Stored data:

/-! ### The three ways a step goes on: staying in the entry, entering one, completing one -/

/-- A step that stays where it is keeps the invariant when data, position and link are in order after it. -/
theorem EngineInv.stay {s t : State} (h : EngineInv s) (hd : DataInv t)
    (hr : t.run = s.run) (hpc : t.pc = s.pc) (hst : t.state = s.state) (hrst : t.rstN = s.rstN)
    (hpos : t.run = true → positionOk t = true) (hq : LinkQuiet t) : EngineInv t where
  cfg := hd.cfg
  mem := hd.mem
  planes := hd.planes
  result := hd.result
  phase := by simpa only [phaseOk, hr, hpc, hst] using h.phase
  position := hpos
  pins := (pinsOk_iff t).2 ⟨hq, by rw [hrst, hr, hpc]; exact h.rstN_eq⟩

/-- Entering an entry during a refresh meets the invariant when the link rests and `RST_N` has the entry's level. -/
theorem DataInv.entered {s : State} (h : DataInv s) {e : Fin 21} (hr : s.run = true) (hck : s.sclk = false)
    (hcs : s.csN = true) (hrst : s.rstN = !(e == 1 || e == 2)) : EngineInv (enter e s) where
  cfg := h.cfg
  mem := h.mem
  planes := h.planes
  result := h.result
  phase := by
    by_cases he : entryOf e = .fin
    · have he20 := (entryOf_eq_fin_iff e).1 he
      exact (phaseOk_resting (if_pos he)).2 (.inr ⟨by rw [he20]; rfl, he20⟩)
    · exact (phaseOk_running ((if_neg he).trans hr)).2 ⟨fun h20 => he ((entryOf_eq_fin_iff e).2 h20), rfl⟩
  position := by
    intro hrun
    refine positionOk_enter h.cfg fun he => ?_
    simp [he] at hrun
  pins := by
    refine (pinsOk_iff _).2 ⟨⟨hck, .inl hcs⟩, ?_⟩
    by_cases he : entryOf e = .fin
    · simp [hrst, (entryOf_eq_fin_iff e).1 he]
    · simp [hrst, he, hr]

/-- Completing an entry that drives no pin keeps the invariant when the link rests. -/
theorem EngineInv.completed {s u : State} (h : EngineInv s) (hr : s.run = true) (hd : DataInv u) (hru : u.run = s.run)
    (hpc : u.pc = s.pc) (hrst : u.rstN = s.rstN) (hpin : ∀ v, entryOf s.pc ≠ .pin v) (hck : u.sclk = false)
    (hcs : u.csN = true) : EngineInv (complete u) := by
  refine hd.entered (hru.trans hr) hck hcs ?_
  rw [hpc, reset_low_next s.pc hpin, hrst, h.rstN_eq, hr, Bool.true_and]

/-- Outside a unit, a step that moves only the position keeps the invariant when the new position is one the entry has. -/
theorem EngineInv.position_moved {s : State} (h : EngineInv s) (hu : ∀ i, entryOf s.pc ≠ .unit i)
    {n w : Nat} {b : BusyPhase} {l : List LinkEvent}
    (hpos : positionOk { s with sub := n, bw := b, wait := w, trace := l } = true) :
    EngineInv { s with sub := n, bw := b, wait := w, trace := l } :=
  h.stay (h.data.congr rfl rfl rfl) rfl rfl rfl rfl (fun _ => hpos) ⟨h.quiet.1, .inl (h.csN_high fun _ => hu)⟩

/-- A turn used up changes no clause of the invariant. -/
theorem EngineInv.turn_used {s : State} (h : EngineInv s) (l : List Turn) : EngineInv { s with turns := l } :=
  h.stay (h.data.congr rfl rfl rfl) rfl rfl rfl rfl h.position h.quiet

*Assigned task*. Within the lines above, find those holding the word "DataInv" and copy them.

*Task output*.
theorem EngineInv.stay {s t : State} (h : EngineInv s) (hd : DataInv t)
theorem DataInv.entered {s : State} (h : DataInv s) {e : Fin 21} (hr : s.run = true) (hck : s.sclk = false)
theorem EngineInv.completed {s u : State} (h : EngineInv s) (hr : s.run = true) (hd : DataInv u) (hru : u.run = s.run)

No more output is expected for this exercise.